• [REQUIRED WORK]:
Read the listing below and tally the lines that contain "IndexInv"; the reply is that tally only.

• [PROVIDED DATA]:
━━━━━━━━━━━━━━━━━━━━

-- ==== Sys2Proof/Certificates/Slice0/Obligations.lean ====
section
/-! DEFINITION. The statements for the provers, by the rules of the manual. -/

open Sys2Proof Sys2Proof.Machine Sys2Proof.Safety

/-! ### The queue, reset and the invariants -/

/-- A step runs the command at the front of the queue on the part with the rest of the queue. An empty queue leaves
the part idle, which is the model's choice (log 1, log 2). -/
def Obligations.StepTakesFrontCommand : Prop :=
  (∀ (c : Instr) (rest : List Instr) (s : State),
      step { s with pending := c :: rest } = exec c { s with pending := rest })
    ∧ ∀ s : State, s.pending = [] → step s = .next s

/-- No command stops the part and none touches the queue of waiting commands. That every command answers a next state
is the model's reading of a manual that gives no event ending in a fault (log 32). -/
def Obligations.EveryCommandCompletes : Prop :=
  ∀ (c : Instr) (s : State), ∃ t, exec c s = .next t ∧ t.pending = s.pending

/-- R146, R194: RESET low holds the part reset: every command but a release is without effect, ATTN is released and
the trunk drivers are disabled. The release and FULL RESET bring every block to its full-reset values. The work arrays
and the frontier are kept (R146), and so are the waiting commands and the record of what MISO carried (log 19). That
the state stays as it was until the release, and that a release of a pin that is not held has no effect, are the
model's choices (log 15). -/
def Obligations.ResetHoldsAndClears : Prop :=
  (∀ (c : Instr) (s : State), s.resetHeld = true → c ≠ .resetAssert → c ≠ .resetRelease →
    exec c s = .next s ∧ attnPinHigh s = true ∧ ∀ k sending, driverEnabled s k sending = false)
    ∧ ((∀ s : State, exec .resetAssert s = .next { s with resetHeld := true }
      ∧ attnPinHigh { s with resetHeld := true } = true)
    ∧ (∀ s : State, s.resetHeld = true → exec .resetRelease s = .next
        { State.reset with pending := s.pending, ep := { State.reset.ep with miso := s.ep.miso },
                           re := { work := none, search := s.re.search } })
    ∧ (∀ s : State, s.resetHeld = false → exec .resetRelease s = .next s)
    ∧ ∀ s : State, taking s → exec (.fullReset [0]) s = .next
        { State.reset with pending := s.pending, ep := { State.reset.ep with miso := [0, 0] },
                           re := { work := none, search := s.re.search } })

/-- The full-reset values of R23, R46, R74, R75, R88, R123, R178, R187, R191, R194 and R196, field by field, with the
defaults of the configuration, and that they meet every invariant that the steps keep. The invariant of the frontiers
rests on the work arrays and the tree that the model gives a part after power-on, which is the model's choice (log
18). The frame that has begun on every trunk is the model's choice too (log 25). -/
def Obligations.ResetValues : Prop :=
  (EngineInv State.reset ∧ TableInv State.reset ∧ QueuesInv State.reset ∧ MasksInv State.reset ∧ LoadInv State.reset
    ∧ IndexInv State.reset ∧ GraphInv State.reset ∧ FrontiersInv State.reset ∧ StageInv State.reset)
    ∧ (let s := State.reset
  s.service = .loading
    ∧ s.config.frameLength = 8 ∧ s.config.noticeShare = .quarter ∧ s.config.bitRate = .m1 ∧ s.config.faultLimit = 6
    ∧ s.config.paceStandard = 120 ∧ s.config.paceStepFree = 80 ∧ s.config.paceEvacuation = 100
    ∧ s.config.penaltyEscalator = 150 ∧ s.config.penaltyStair = 300 ∧ s.config.penaltyLift = 400
    ∧ s.config.escalatorRide = 25 ∧ s.config.stairClimb = 20 ∧ s.config.liftWait = 45 ∧ s.config.liftTravel = 6
    ∧ s.config.hysteresis = 16 ∧ s.config.staleLimit = 60 ∧ s.config.alarmLevel = 0 ∧ s.config.autoTurn = 30
    ∧ s.config.effortLimit = 2048 ∧ s.config.holdTime = 20 ∧ s.config.frozen = false
    ∧ s.config.labels = [(12, 2), (17, 1), (22, 2), (22, 3), (22, 4), (22, 5), (22, 6), (22, 7)]
    ∧ s.ds = { listings := [], nameIndex := [] }
    ∧ s.wg.nodes = [] ∧ s.wg.segments = [] ∧ (∀ a : Addr, s.wg.homes[a] = none)
    ∧ s.cs.queue = [] ∧ s.cs.nextSeq = 0 ∧ s.cs.schedule = [] ∧ s.cs.clock = { set := false, minute := 0, seconds := 0 }
    ∧ s.ec.epoch = 0 ∧ s.ec.turn = .steady ∧ s.ec.wanted = false ∧ s.ec.rollover = false ∧ s.ec.countdown = 30
    ∧ s.ec.report.epoch = 0 ∧ s.ec.report.applied = 0 ∧ s.ec.report.rejected = 0 ∧ s.ec.report.first = none
    ∧ s.ec.report.groups = 0 ∧ s.ec.report.unreachableStandard = 0 ∧ s.ec.report.unreachableStepFree = 0
    ∧ s.lm.entries = [] ∧ s.lm.congestedCount = 0 ∧ s.lm.tripped = false
    ∧ s.qt.entries = [] ∧ s.re.work = none ∧ s.fe.work = none
    ∧ s.eu.latch = false ∧ s.eu.unit = .off ∧ s.eu.asserted = false ∧ s.eu.differing = 0
    ∧ s.eu.tree.approximate = false
    ∧ (∀ a : Addr, (stationAt s a).state = .absent ∧ (stationAt s a).subscription = BitVec.allOnes 12
        ∧ (stationAt s a).pendingMask = 0 ∧ (stationAt s a).queue = [] ∧ (stationAt s a).delivery = false
        ∧ (stationAt s a).misses = 0 ∧ (stationAt s a).attempts = 0 ∧ (stationAt s a).countdown = 0
        ∧ (stationAt s a).spacing = 0 ∧ (stationAt s a).overruns = 0 ∧ (stationAt s a).raisedSince = false
        ∧ (stationAt s a).changed = false)
    ∧ (∀ t : TrunkNo, (trunkAt s t).frame = 0 ∧ (trunkAt s t).pollPtr = 15 ∧ (trunkAt s t).noticePtr = 15
        ∧ (trunkAt s t).resetPtr = 15 ∧ (trunkAt s t).probePtr = 15 ∧ (trunkAt s t).exchange = none
        ∧ (trunkAt s t).settings = { frameLength := 8, noticeShare := .quarter, bitRate := .m1, faultLimit := 6 })
    ∧ s.ep.flags = 0 ∧ s.ep.mask = BitVec.allOnes 6
    ∧ s.ep.reply = { status := .ok, overrun := false, data := [] })

/-- R60, R72, R110, R125, R147, R182: every step keeps at most one entry with each engine, the one its work record
names, and a work record names such an entry; none is with either engine while a turn applies or validates, none with
the route engine while the tree is built, and no expiry of the auto-turn countdown waits during a turn. So no entry is
WORKING while the Epoch Controller is APPLYING or VALIDATING, and no ROUTE entry while the unit is BUILDING. -/
def Obligations.StepKeepsEngineInv : Prop :=
  (∀ s t : State, EngineInv s → step s = .next t → EngineInv t)
    ∧ ∀ s : State, EngineInv s → ∀ e ∈ s.qt.entries, e.state = .working →
      ¬(s.ec.turn = .applying ∨ s.ec.turn = .validating) ∧ (isRoute e = true → s.eu.unit ≠ .building)

/-- R103, R106: every step keeps at most 32 live entries, at most 2 of one station, and no tag twice at a station. -/
def Obligations.StepKeepsTableInv : Prop := ∀ s t : State, TableInv s → step s = .next t → TableInv t

/-- R164, R170, R172: every step keeps at most four slots in every answer queue, with places that rise in its order
and at most one slot in flight, a filled one; and every step keeps each pending mask within the subscription mask, and
empty outside ENABLED and DORMANT. The places are the model's numbers (log 16). -/
def Obligations.StepKeepsStationsInv : Prop :=
  ∀ s t : State, step s = .next t → (QueuesInv s → QueuesInv t) ∧ (MasksInv s → MasksInv t)

/-- R66, R76, R79, R82: every step keeps one load entry for each in-use segment, C equal to the number of CONGESTED
entries, and every live and sampled weight within 16 to 64. -/
def Obligations.StepKeepsLoadInv : Prop := ∀ s t : State, LoadInv s → step s = .next t → LoadInv t

/-- R16, R17: every step keeps the name index in directory order with every in-use slot exactly once. -/
def Obligations.StepKeepsIndexInv : Prop := ∀ s t : State, IndexInv s → step s = .next t → IndexInv t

━━━━━━━━━━━━━━━━━━━━

• [YOUR RESPONSE]:
2